How much do AI search engines change the value of organic search as a channel?

One question posed in the chat between Canel and Barnard was: Are we officially leaving the era of ten blue links? I think most of us can agree that the train has already left the station. Personalization, localization, and the sophisticated use of logging added so much complexity beneath those blue links. AI search engines may look different, but the results at their core are very similar to what we’re already experiencing.

That said, the intent of the question is worth considering. With the amount of context wrapped around these new queries, how much more valuable is traffic sent from AI search engines vs traditional search engines? My take is until we see the contextual data surrounding these queries, that point is moot. In May 2023 we were told that we’d get Bing Chat data in Bing Webmaster tools. That offer now seems to be off the table.

Further, an obvious but important consideration is that vast majority of users are still using traditional search engines: 

In August we learned that Bing’s search market share didn’t budge from ~3% despite the massive advancements present in Bing Chat. 

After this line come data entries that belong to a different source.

/-- Settles O16: the state after reset is a construction. -/
theorem invariantHoldsAtReset : Obligations.InvariantHoldsAtReset :=
  constructionMeetsTheInvariant _ _ _ _ _ construct_default_eq_reset

end Sys2Proof.Machine
end
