-- ==== Sys2Proof/Machine/Bits.lean ====
section
/-! DEFINITION. Byte order, bit fields, sign extension and small list helpers. -/

namespace Sys2Proof.Machine

/-- Little-endian bytes of a number (R13): `n` bytes, least significant first. -/
def leBytes : Nat → Nat → Bytes
  | 0, _ => []
  | n + 1, v => BitVec.ofNat 8 v :: leBytes n (v / 256)

/-- The number little-endian bytes hold (R13). -/
def leNat : Bytes → Nat
  | [] => 0
  | b :: bs => b.toNat + 256 * leNat bs

/-- Big-endian bytes of a number: digests and signatures keep their standard's order (R13). -/
def beBytes (n v : Nat) : Bytes := (leBytes n v).reverse

/-- The number big-endian bytes hold. -/
def beNat (bs : Bytes) : Nat := leNat bs.reverse

/-- The bytes at offset `off`, `n` of them; bytes beyond the end read 0. -/
def slice (bs : Bytes) (off n : Nat) : Bytes :=
  let t := (bs.drop off).take n
  t ++ zeros (n - t.length)

/-- The little-endian number of `n` bytes at offset `off`. -/
def leAt (bs : Bytes) (off n : Nat) : Nat := leNat (slice bs off n)

/-- Bits `[lo + len - 1 : lo]` of a number (R12). -/
def bits (v lo len : Nat) : Nat := v / 2 ^ lo % 2 ^ len

/-- Two's complement reading of the low `n` bits. -/
def signed (n v : Nat) : Int :=
  let u := v % 2 ^ n
  if 2 ^ (n - 1) ≤ u ∧ 0 < n then (u : Int) - (2 ^ n : Nat) else u

/-- The low `n` bits of an integer, as a two's complement word. -/
def wrap (n : Nat) (i : Int) : Nat := (i % ((2 ^ n : Nat) : Int)).toNat

/-- The bytes `new` put over `old` at offset `off`; the length of `old` is kept. -/
def overlay (old : Bytes) (off : Nat) (new : Bytes) : Bytes :=
  (old.take off ++ new ++ old.drop (off + new.length)).take old.length

/-- `bs` padded with zeros to a multiple of `m` bytes. -/
def padTo (m : Nat) (bs : Bytes) : Bytes := bs ++ zeros ((m - bs.length % m) % m)

/-- Exclusive or of two byte strings, to the length of the shorter. -/
def xorBytes (a b : Bytes) : Bytes := List.zipWith (· ^^^ ·) a b

/-- Ceiling division. -/
def cdiv (a b : Nat) : Nat := (a + b - 1) / b

/-- `k` pieces of `n` entries each off the front of a list. -/
def cuts {α : Type} (n : Nat) : Nat → List α → List (List α)
  | 0, _ => []
  | k + 1, l => l.take n :: cuts n k (l.drop n)

/-- A list cut into pieces of `n` entries. -/
def chunks {α : Type} (n : Nat) (l : List α) : List (List α) := cuts n (cdiv l.length n) l

/-- The entry under key `k` of an association list. -/
def assoc {α : Type} (k : Nat) : List (Nat × α) → Option α
  | [] => none
  | (j, a) :: r => if j = k then some a else assoc k r

/-- Puts `a` under key `k` of a list kept in rising key order. -/
def assocSet {α : Type} (k : Nat) (a : α) : List (Nat × α) → List (Nat × α)
  | [] => [(k, a)]
  | (j, b) :: r =>
    if k < j then (k, a) :: (j, b) :: r
    else if k = j then (k, a) :: r
    else (j, b) :: assocSet k a r

/-- Removes key `k`. -/
def assocDel {α : Type} (k : Nat) (l : List (Nat × α)) : List (Nat × α) := l.filter fun p => p.1 ≠ k

/-- The list with place `i` replaced by `f` of it. -/
def modifyAt {α : Type} (f : α → α) : Nat → List α → List α
  | _, [] => []
  | 0, a :: r => f a :: r
  | i + 1, a :: r => a :: modifyAt f i r

/-- Insertion into a list ordered by `le`, after the entries that are not greater. -/
def insertSorted {α : Type} (le : α → α → Bool) (a : α) : List α → List α
  | [] => [a]
  | b :: r => if le b a then b :: insertSorted le a r else a :: b :: r

/-- A stable sort by `le`. -/
def sortBy {α : Type} (le : α → α → Bool) (l : List α) : List α := l.foldl (fun acc a => insertSorted le a acc) []

/-- The numbers `lo` to `hi - 1`. -/
def span (lo hi : Nat) : List Nat := (List.range (hi - lo)).map (· + lo)

/-- Bit `i` of a word as a Bool. -/
def bit {n : Nat} (w : BitVec n) (i : Nat) : Bool := w.getLsbD i

/-- A Bool as a number. -/
def b2n (b : Bool) : Nat := if b then 1 else 0

/-- The least common multiple of a list. -/
def lcmAll (l : List Nat) : Nat := l.foldl Nat.lcm 1

end Sys2Proof.Machine
end

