-- ==== Sys2Proof/Machine/Expand.lean ====
section
/-! DEFINITION. The static expansion of a window's cues and the checks of its structure (R91 to R93, R107, R171,
Table 3-15). -/

namespace Sys2Proof.Machine

/-- The cues of a window. -/
def windowCues (t : Strand) (d : DirEntry) : List (BitVec 128) := (t.cues.drop d.cueIndex).take d.cues

/-- One bead of a window's expansion: bead within the window, position of its cue, loop indices outermost first,
whether it runs in every run as far as the predicates of the cues around it go, and the arms it lies in, by the bead of
their ARMS cue. -/
structure XCue where
  bead : Nat
  pos : Nat
  idx : List Nat
  sure : Bool
  arms : List (Nat × Bool)
deriving DecidableEq, Repr

/-- Two beads lie in different arms of one run of a select. -/
def XCue.apart (a b : XCue) : Bool := a.arms.any fun x => b.arms.any fun y => decide (x.1 = y.1) && (x.2 != y.2)

/-- The cue at a position of a list of decoded cues; a word that does not decode runs as IDLE. -/
def cueAt (cs : List (Option CueWord)) (p : Nat) : Cue :=
  match cs[p]? with
  | some (some c) => c.cue
  | _ => .idle

/-- The cue at a position is predicated. -/
def predAt (cs : List (Option CueWord)) (p : Nat) : Bool :=
  match cs[p]? with
  | some (some c) => decide (c.pred.pen = 1)
  | _ => false

/-- Beads that the cues from `p` to before `stop` take; `fuel` bounds the cues met. -/
def rangeLen (cs : List (Option CueWord)) : Nat → Nat → Nat → Nat
  | 0, _, _ => 0
  | f + 1, p, stop =>
    if stop ≤ p then 0
    else
      match cueAt cs p with
      | .loop b t =>
        1 + (t.toNat + 1) * rangeLen cs f (p + 1) (p + 2 + b.toNat) + rangeLen cs f (p + 2 + b.toNat) stop
      | .arms a1 a2 _ _ _ =>
        1 + rangeLen cs f (p + 1) (p + 2 + a1.toNat) + rangeLen cs f (p + 3 + a1.toNat + a2.toNat) stop
      | _ => 1 + rangeLen cs f (p + 1) stop

/-- Loops and Selects of Table 3-15, with the depths still allowed: bodies and arms lie within what holds them, a LOOP
is not the last cue, and the arms of a select take equal time. -/
def nestOk (cs : List (Option CueWord)) : Nat → Nat → Nat → Nat → Nat → Bool
  | 0, p, stop, _, _ => decide (stop ≤ p)
  | f + 1, p, stop, loops, sels =>
    if stop ≤ p then true
    else
      match cueAt cs p with
      | .loop b _ =>
        decide (0 < loops ∧ p + 2 + b.toNat ≤ stop) && nestOk cs f (p + 1) (p + 2 + b.toNat) (loops - 1) sels
          && nestOk cs f (p + 2 + b.toNat) stop loops sels
      | .arms a1 a2 _ _ _ =>
        let m := p + 2 + a1.toNat
        let e := m + a2.toNat + 1
        decide (0 < sels ∧ e ≤ stop ∧ rangeLen cs f (p + 1) m = rangeLen cs f m e)
          && nestOk cs f (p + 1) m loops (sels - 1) && nestOk cs f m e loops (sels - 1) && nestOk cs f e stop loops sels
      | _ => nestOk cs f (p + 1) stop loops sels

/-- The expansion of the cues from `p` to before `stop`, from bead `b` on: both arms of every select. -/
def expand (cs : List (Option CueWord)) : Nat → Nat → Nat → Nat → List Nat → Bool → List (Nat × Bool) → List XCue
  | 0, _, _, _, _, _, _ => []
  | f + 1, p, stop, b, idx, sure, arms =>
    if stop ≤ p then []
    else
      let here : XCue := ⟨b, p, idx, sure, arms⟩
      let inner := sure && !predAt cs p
      match cueAt cs p with
      | .loop bd t =>
        let e := p + 2 + bd.toNat
        let n := rangeLen cs f (p + 1) e
        here :: (((List.range (t.toNat + 1)).map fun i => expand cs f (p + 1) e (b + 1 + n * i) (idx ++ [i]) inner arms).flatten
          ++ expand cs f e stop (b + 1 + n * (t.toNat + 1)) idx sure arms)
      | .arms a1 a2 _ _ _ =>
        let m := p + 2 + a1.toNat
        let e := m + a2.toNat + 1
        here :: (expand cs f (p + 1) m (b + 1) idx inner ((b, true) :: arms) ++ expand cs f m e (b + 1) idx inner ((b, false) :: arms)
          ++ expand cs f e stop (b + 1 + rangeLen cs f (p + 1) m) idx sure arms)
      | _ => here :: expand cs f (p + 1) stop (b + 1) idx sure arms

/-- A window's decoded cues. -/
def windowDecoded (t : Strand) (d : DirEntry) : List (Option CueWord) := (windowCues t d).map decodeCue

/-- The expansion of a window. -/
def windowExpand (t : Strand) (d : DirEntry) : List XCue :=
  let cs := windowDecoded t d
  expand cs (cs.length + 1) 0 cs.length 0 [] true []

/-- Loops, Selects and Length of Table 3-15. -/
def windowShapeOk (t : Strand) (d : DirEntry) : Bool :=
  let cs := windowDecoded t d
  nestOk cs (cs.length + 1) 0 cs.length 4 2 && decide (rangeLen cs (cs.length + 1) 0 cs.length = d.beads)

end Sys2Proof.Machine
end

Interest in Perplexity AI is on the rise, with a reported +37M visits in September 2023 (source).

Impressive, but less so when compared to Google’s +83B visits in the same month (source).

Even if traffic from AI search engines is 10x more valuable qualitatively, it still pales in comparison to the amount of opportunity present in traditional search engines.

 

If you’re doing any optimization testing within AI search engines and have similar (or differing!) data to share, please do so. You can find me on LinkedIn and X and I would love to continue this conversation.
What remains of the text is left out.